[EXERCISE PROMPT] For this listing, the lines between the one holding "def laneFused : List" and the one holding "Lane comparisons. -/", inclusive, must be set down exactly.

***** RECORDS TO PROCESS *****

-- ==== Sys2Proof/Certificates/Slice0/Obligations.lean ====
section
/-! DEFINITION. The statements about the model, one `Obligations.<Name> : Prop` each, and the tables they speak of. -/

open Sys2Proof Sys2Proof.Machine

/-! ### Tables of the cores' instructions: constructor, issue cost, latency, operation -/

/-- A register form of three fields. -/
abbrev FormT := Fin 8 → Fin 32 → Fin 32 → Fin 32 → Instr
/-- A vector form. -/
abbrev FormV := Fin 8 → Fin 32 → Fin 32 → Fin 32 → Fin 8 → Instr

/-- R216, R220: the integer forms of two operands. -/
def integerForms : List (FormT × Nat × Nat × (Word → Word → Word)) :=
  [(.add, 1, 1, fun x y => x + y), (.sub, 1, 1, fun x y => x - y), (.and, 1, 1, fun x y => x &&& y),
   (.or, 1, 1, fun x y => x ||| y), (.xor, 1, 1, fun x y => x ^^^ y),
   (.sll, 1, 1, fun x y => x <<< (y.toNat % 32)), (.srl, 1, 1, fun x y => x >>> (y.toNat % 32)),
   (.sra, 1, 1, fun x y => x.sshiftRight (y.toNat % 32)),
   (.slt, 1, 1, fun x y => if x.toInt < y.toInt then 1 else 0),
   (.sltu, 1, 1, fun x y => if x.toNat < y.toNat then 1 else 0),
   (.min, 1, 1, fun x y => if x.toInt < y.toInt then x else y),
   (.max, 1, 1, fun x y => if x.toInt < y.toInt then y else x),
   (.minu, 1, 1, fun x y => if x.toNat < y.toNat then x else y),
   (.maxu, 1, 1, fun x y => if x.toNat < y.toNat then y else x),
   (.adds, 1, 1, fun x y => BitVec.ofInt 32 (max (-2147483648) (min 2147483647 (x.toInt + y.toInt)))),
   (.subs, 1, 1, fun x y => BitVec.ofInt 32 (max (-2147483648) (min 2147483647 (x.toInt - y.toInt)))),
   (.mul, 1, 3, fun x y => x * y), (.mulh, 1, 3, fun x y => BitVec.ofInt 32 (x.toInt * y.toInt / 2 ^ 32)),
   (.mulhu, 1, 3, fun x y => BitVec.ofNat 32 (x.toNat * y.toNat / 2 ^ 32)),
   (.div, 34, 34, fun x y => if y = 0 then 0xFFFFFFFF else BitVec.ofInt 32 (x.toInt.tdiv y.toInt)),
   (.divu, 34, 34, fun x y => if y = 0 then 0xFFFFFFFF else BitVec.ofNat 32 (x.toNat / y.toNat)),
   (.rem, 34, 34, fun x y => if y = 0 then x else BitVec.ofInt 32 (x.toInt.tmod y.toInt)),
   (.remu, 34, 34, fun x y => if y = 0 then x else BitVec.ofNat 32 (x.toNat % y.toNat))]

/-- The integer forms of one operand, whose b is 0. -/
def integerUnary : List (FormT × (Word → Word)) :=
  [(.clz, Alu.clz), (.popc, Alu.popc), (.sextb, fun x => BitVec.ofInt 32 (sext 8 x.toNat)),
   (.sexth, fun x => BitVec.ofInt 32 (sext 16 x.toNat))]

/-- R215: the immediate forms, with their latency and whether the immediate is legal. -/
def immediateForms : List ((Fin 8 → Fin 32 → Fin 32 → Half → Instr) × Nat × (Fin 32 → Half → Bool) × (Word → Half → Word)) :=
  [(.addi, 1, fun _ _ => true, fun x i => x + BitVec.ofInt 32 i.toInt),
   (.muli, 3, fun _ _ => true, fun x i => x * BitVec.ofInt 32 i.toInt),
   (.andi, 1, fun _ _ => true, fun x i => x &&& BitVec.ofNat 32 i.toNat),
   (.ori, 1, fun _ _ => true, fun x i => x ||| BitVec.ofNat 32 i.toNat),
   (.xori, 1, fun _ _ => true, fun x i => x ^^^ BitVec.ofNat 32 i.toNat),
   (.slti, 1, fun _ _ => true, fun x i => if x.toInt < i.toInt then 1 else 0),
   (.sltiu, 1, fun _ _ => true, fun x i => if x.toNat < i.toNat then 1 else 0),
   (.lui, 1, fun a _ => a.val == 0, fun _ i => BitVec.ofNat 32 (i.toNat * 65536)),
   (.shi, 1, fun _ i => decide (i.toNat < 128), fun x i =>
     if i.toNat / 32 = 0 then x <<< (i.toNat % 32) else if i.toNat / 32 = 1 then x >>> (i.toNat % 32)
     else if i.toNat / 32 = 2 then x.sshiftRight (i.toNat % 32) else x.rotateRight (i.toNat % 32))]

/-- R221: the FP32 forms of two operands, with the operations of F32. -/
def floatForms : List (FormT × Nat × Nat × (Word → Word → FRes)) :=
  [(.fadd, 1, 4, F32.add), (.fsub, 1, 4, F32.sub), (.fmul, 1, 4, F32.mul), (.fdiv, 14, 14, F32.div),
   (.fmin, 1, 1, F32.min), (.fmax, 1, 1, F32.max), (.feq, 1, 2, F32.eq), (.flt, 1, 2, F32.lt), (.fle, 1, 2, F32.le)]

/-- The FP32 forms of one operand, whose b is 0. -/
def floatUnary : List (FormT × Nat × Nat × (Word → FRes)) :=
  [(.fsqrt, 16, 16, F32.sqrt), (.fabs, 1, 1, F32.abs), (.fneg, 1, 1, F32.neg), (.fcvtsw, 1, 4, F32.ofInt),
   (.fcvtws, 1, 4, F32.toInt false), (.fcvtwsz, 1, 4, F32.toInt true)]

def floatFused : List (FormT × (Word → Word → Word → FRes)) := [(.fmac, F32.fmac), (.fmsc, F32.fmsc)]

/-- R226: lane operations on two vectors; integer forms set no flag. -/
def laneForms : List (FormV × Nat × (Word → Word → FRes)) :=
  [(.vadd, 2, fun x y => ⟨x + y, 0⟩), (.vsub, 2, fun x y => ⟨x - y, 0⟩), (.vand, 2, fun x y => ⟨x &&& y, 0⟩),
   (.vor, 2, fun x y => ⟨x ||| y, 0⟩), (.vxor, 2, fun x y => ⟨x ^^^ y, 0⟩),
   (.vsll, 2, fun x y => ⟨x <<< (y.toNat % 32), 0⟩), (.vsrl, 2, fun x y => ⟨x >>> (y.toNat % 32), 0⟩),
   (.vsra, 2, fun x y => ⟨x.sshiftRight (y.toNat % 32), 0⟩),
   (.vmin, 2, fun x y => ⟨if x.toInt < y.toInt then x else y, 0⟩),
   (.vmax, 2, fun x y => ⟨if x.toInt < y.toInt then y else x, 0⟩), (.vmul, 4, fun x y => ⟨x * y, 0⟩),
   (.vfadd, 4, F32.add), (.vfsub, 4, F32.sub), (.vfmul, 4, F32.mul), (.vfmin, 2, F32.min), (.vfmax, 2, F32.max)]

/-- Lane operations on one vector, whose b is 0. -/
def laneUnary : List (FormV × Nat × (Word → FRes)) :=
  [(.vfabs, 2, F32.abs), (.vfneg, 2, F32.neg), (.vfcvtsw, 4, F32.ofInt), (.vfcvtws, 4, F32.toInt false),
   (.vfcvtwsz, 4, F32.toInt true), (.vmov, 2, fun x => ⟨x, 0⟩)]

/-- Lane operations with a scalar operand. -/
def laneScalar : List (FormV × Nat × (Word → Word → FRes)) :=
  [(.vfaddS, 4, F32.add), (.vfmulS, 4, F32.mul), (.vaddS, 2, fun x y => ⟨x + y, 0⟩)]

/-- Fused lane operations: of V_d, V_a and V_b, and of V_d, V_a and S_b. -/
def laneFused : List (FormV × (Word → Word → Word → FRes)) := [(.vfmac, F32.fmac), (.vfmsc, F32.fmsc)]
def laneFusedScalar : List (FormV × (Word → Word → Word → FRes)) := [(.vfmacS, F32.fmac), (.vfmscS, F32.fmsc)]

/-- Lane comparisons. -/
def compareForms : List (FormV × (Word → Word → FRes)) :=
  [(.vceq, fun x y => ⟨if x = y then 1 else 0, 0⟩), (.vcne, fun x y => ⟨if x = y then 0 else 1, 0⟩),
   (.vclt, fun x y => ⟨if x.toInt < y.toInt then 1 else 0, 0⟩),
   (.vcle, fun x y => ⟨if x.toInt ≤ y.toInt then 1 else 0, 0⟩), (.vfceq, F32.eq), (.vfclt, F32.lt), (.vfcle, F32.le)]

/-- Predicate operations on two predicates. -/
def predicateForms : List (FormT × (BitVec 16 → BitVec 16 → BitVec 16)) :=
  [(.pand, fun x y => x &&& y), (.por, fun x y => x ||| y), (.pxor, fun x y => x ^^^ y)]

/-- What a form that computes on scalar registers does to its core: S_d, the pc, the clocks; the flags `fl` are added to
FPSR; vector, predicate and special registers stand. -/
def scalarResult (d : Nat) (w fl : Word) (u : Use) (k k' : Core) : Prop :=
  writesS d w k k' ∧ clocked k k' u ∧ k'.pc = k.pc + 4 ∧
    k' = { k with s := k'.s, fpsr := k.fpsr ||| fl, pc := k'.pc, issued := k'.issued, next := k'.next, ready := k'.ready }

/-- As `scalarResult`, for a vector destination: `f` gives each active lane's result and flags. -/
def vectorResult (d pp : Nat) (f : Nat → FRes) (u : Use) (k k' : Core) : Prop :=
  writesV d pp (fun j => (f j).val) k k' ∧ clocked k k' u ∧ k'.pc = k.pc + 4 ∧
    k'.fpsr = k.fpsr ||| k.laneFlags pp f ∧
    k' = { k with v := k'.v, fpsr := k'.fpsr, pc := k'.pc, issued := k'.issued, next := k'.next, ready := k'.ready }

/-- As `scalarResult`, for a predicate destination. -/
def predicateResult (d : Nat) (w : BitVec 16) (fl : Word) (u : Use) (k k' : Core) : Prop :=
  writesP d w k k' ∧ clocked k k' u ∧ k'.pc = k.pc + 4 ∧
    k' = { k with p := k'.p, fpsr := k.fpsr ||| fl, pc := k'.pc, issued := k'.issued, next := k'.next, ready := k'.ready }

/-! ### Scalar forms -/

/-- The integer register forms write their operation's result to S_d, at its cost and latency.
(08_feano_instruction_set.md: R210, R211, R216, R217, R220) -/
def Obligations.IntegerInstructionsComputeTheirOperation : Prop :=
  ∀ (s : State) (c : Fin 8) (d a b : Fin 32),
    (∀ p ∈ integerForms, canIssue s c ⟨[a.val, b.val], some d.val, p.2.1, p.2.2.1, true⟩ →
      ∃ t, exec (p.1 c d a b) s = .next t ∧ onlyCore c s t ∧
        scalarResult d (p.2.2.2 ((core s c).getS a) ((core s c).getS b)) 0
          ⟨[a.val, b.val], some d.val, p.2.1, p.2.2.1, true⟩ (core s c) (core t c)) ∧
    (∀ p ∈ integerUnary, b.val = 0 → canIssue s c ⟨[a.val], some d.val, 1, 1, true⟩ →
      ∃ t, exec (p.1 c d a b) s = .next t ∧ onlyCore c s t ∧
        scalarResult d (p.2 ((core s c).getS a)) 0 ⟨[a.val], some d.val, 1, 1, true⟩ (core s c) (core t c))

/-- The immediate forms compute on S_a and the immediate as R215 extends it. (08_feano_instruction_set.md: R211,
R215, R216) -/
def Obligations.ImmediateInstructionsExtendTheirImmediate : Prop :=
  ∀ (s : State) (c : Fin 8) (d a : Fin 32) (i : Half), ∀ p ∈ immediateForms, p.2.2.1 a i = true →
    canIssue s c ⟨[a.val], some d.val, 1, p.2.1, true⟩ →
      ∃ t, exec (p.1 c d a i) s = .next t ∧ onlyCore c s t ∧
        scalarResult d (p.2.2.2 ((core s c).getS a) i) 0 ⟨[a.val], some d.val, 1, p.2.1, true⟩ (core s c) (core t c)

/-- The scalar FP32 forms write their result to S_d and add their flags to FPSR. (08_feano_instruction_set.md: R211,
R213, R216, R221) -/
def Obligations.FloatInstructionsWriteResultAndFlags : Prop :=
  ∀ (s : State) (c : Fin 8) (d a b : Fin 32),
    (∀ p ∈ floatForms, canIssue s c ⟨[a.val, b.val], some d.val, p.2.1, p.2.2.1, true⟩ →
      ∃ t, exec (p.1 c d a b) s = .next t ∧ onlyCore c s t ∧
        scalarResult d (p.2.2.2 ((core s c).getS a) ((core s c).getS b)).val
          (p.2.2.2 ((core s c).getS a) ((core s c).getS b)).flags
          ⟨[a.val, b.val], some d.val, p.2.1, p.2.2.1, true⟩ (core s c) (core t c)) ∧
    (∀ p ∈ floatUnary, b.val = 0 → canIssue s c ⟨[a.val], some d.val, p.2.1, p.2.2.1, true⟩ →
      ∃ t, exec (p.1 c d a b) s = .next t ∧ onlyCore c s t ∧
        scalarResult d (p.2.2.2 ((core s c).getS a)).val (p.2.2.2 ((core s c).getS a)).flags
          ⟨[a.val], some d.val, p.2.1, p.2.2.1, true⟩ (core s c) (core t c)) ∧
    (∀ p ∈ floatFused, canIssue s c ⟨[d.val, a.val, b.val], some d.val, 1, 4, true⟩ →
      ∃ t, exec (p.1 c d a b) s = .next t ∧ onlyCore c s t ∧
        scalarResult d (p.2 ((core s c).getS d) ((core s c).getS a) ((core s c).getS b)).val
          (p.2 ((core s c).getS d) ((core s c).getS a) ((core s c).getS b)).flags
          ⟨[d.val, a.val, b.val], some d.val, 1, 4, true⟩ (core s c) (core t c))

/-- Division never raises an exception, and its special cases have the results of R220. (R220) -/
def Obligations.DivisionSpecialCasesOfR220 : Prop :=
  ∀ (s : State) (c : Fin 8) (d a b : Fin 32), d.val ≠ 0 → canIssue s c ⟨[a.val, b.val], some d.val, 34, 34, true⟩ →
    (∀ f ∈ ([.div, .divu, .rem, .remu] : List FormT), ∃ t, exec (f c d a b) s = .next t ∧
      (core t c).run = .running ∧ (core t c).ecount = (core s c).ecount ∧ (core t c).ecause = (core s c).ecause) ∧
    ((core s c).getS b = 0 →
      (∃ t, exec (.div c d a b) s = .next t ∧ (core t c).getS d = BitVec.ofInt 32 (-1)) ∧
      (∃ t, exec (.divu c d a b) s = .next t ∧ (core t c).getS d = 0xFFFFFFFF) ∧
      (∃ t, exec (.rem c d a b) s = .next t ∧ (core t c).getS d = (core s c).getS a) ∧
      (∃ t, exec (.remu c d a b) s = .next t ∧ (core t c).getS d = (core s c).getS a)) ∧
    ((core s c).getS a = 0x80000000 → (core s c).getS b = 0xFFFFFFFF →
      (∃ t, exec (.div c d a b) s = .next t ∧ (core t c).getS d = 0x80000000) ∧
      (∃ t, exec (.divu c d a b) s = .next t ∧ (core t c).getS d = 0) ∧
      (∃ t, exec (.rem c d a b) s = .next t ∧ (core t c).getS d = 0) ∧
      (∃ t, exec (.remu c d a b) s = .next t ∧ (core t c).getS d = 0x80000000))

/-- S0 reads zero and P0 reads 0xFFFF; a result for S0 is discarded at its normal timing; P0 as destination is
ILLEGAL. (08_feano_instruction_set.md: R210, R211, R214, R216) -/
def Obligations.ZeroRegistersAndTheirDestinations : Prop :=
  (∀ k : Core, k.getS 0 = 0 ∧ k.getP 0 = 0xFFFF) ∧
  (∀ (s : State) (c : Fin 8) (a b : Fin 32), ∀ p ∈ integerForms,
    canIssue s c ⟨[a.val, b.val], some 0, p.2.1, p.2.2.1, true⟩ →
      ∃ t, exec (p.1 c 0 a b) s = .next t ∧ (∀ i, (core t c).getS i = (core s c).getS i) ∧
        clocked (core s c) (core t c) ⟨[a.val, b.val], some 0, p.2.1, p.2.2.1, true⟩ ∧ (core t c).pc = (core s c).pc + 4) ∧
  (∀ (s : State) (c : Fin 8) (a b : Fin 32), ∀ p ∈ floatForms,
    canIssue s c ⟨[a.val, b.val], some 0, p.2.1, p.2.2.1, true⟩ →
      ∃ t, exec (p.1 c 0 a b) s = .next t ∧ (∀ i, (core t c).getS i = (core s c).getS i) ∧
        clocked (core s c) (core t c) ⟨[a.val, b.val], some 0, p.2.1, p.2.2.1, true⟩) ∧
  (∀ (s : State) (c : Fin 8) (a b : Fin 32),
    (∀ p ∈ predicateForms, canIssue s c ⟨[48 + a.val, 48 + b.val], some 48, 1, 1, false⟩ →
      ∃ t, exec (p.1 c 0 a b) s = .next t ∧ recordsException c 1 (core s c).pc 0 s t) ∧
    (canIssue s c ⟨[48 + a.val], some 48, 1, 1, false⟩ → ∃ t, exec (.pnot c 0 a b) s = .next t ∧
      recordsException c 1 (core s c).pc 0 s t) ∧
    (canIssue s c ⟨[a.val], some 48, 1, 1, false⟩ → ∃ t, exec (.pfrom c 0 a b) s = .next t ∧
      recordsException c 1 (core s c).pc 0 s t) ∧
    (∀ pp : Fin 8, ∀ p ∈ compareForms,
      canIssue s c ⟨[48 + pp.val, 32 + a.val, 32 + b.val], some 48, 1, 2, false⟩ →
      ∃ t, exec (p.1 c 0 a b pp) s = .next t ∧ recordsException c 1 (core s c).pc 0 s t))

*****

[RESULT OF THIS EXERCISE]
def laneFused : List (FormV × (Word → Word → Word → FRes)) := [(.vfmac, F32.fmac), (.vfmsc, F32.fmsc)]
def laneFusedScalar : List (FormV × (Word → Word → Word → FRes)) := [(.vfmacS, F32.fmac), (.vfmscS, F32.fmsc)]

/-- Lane comparisons. -/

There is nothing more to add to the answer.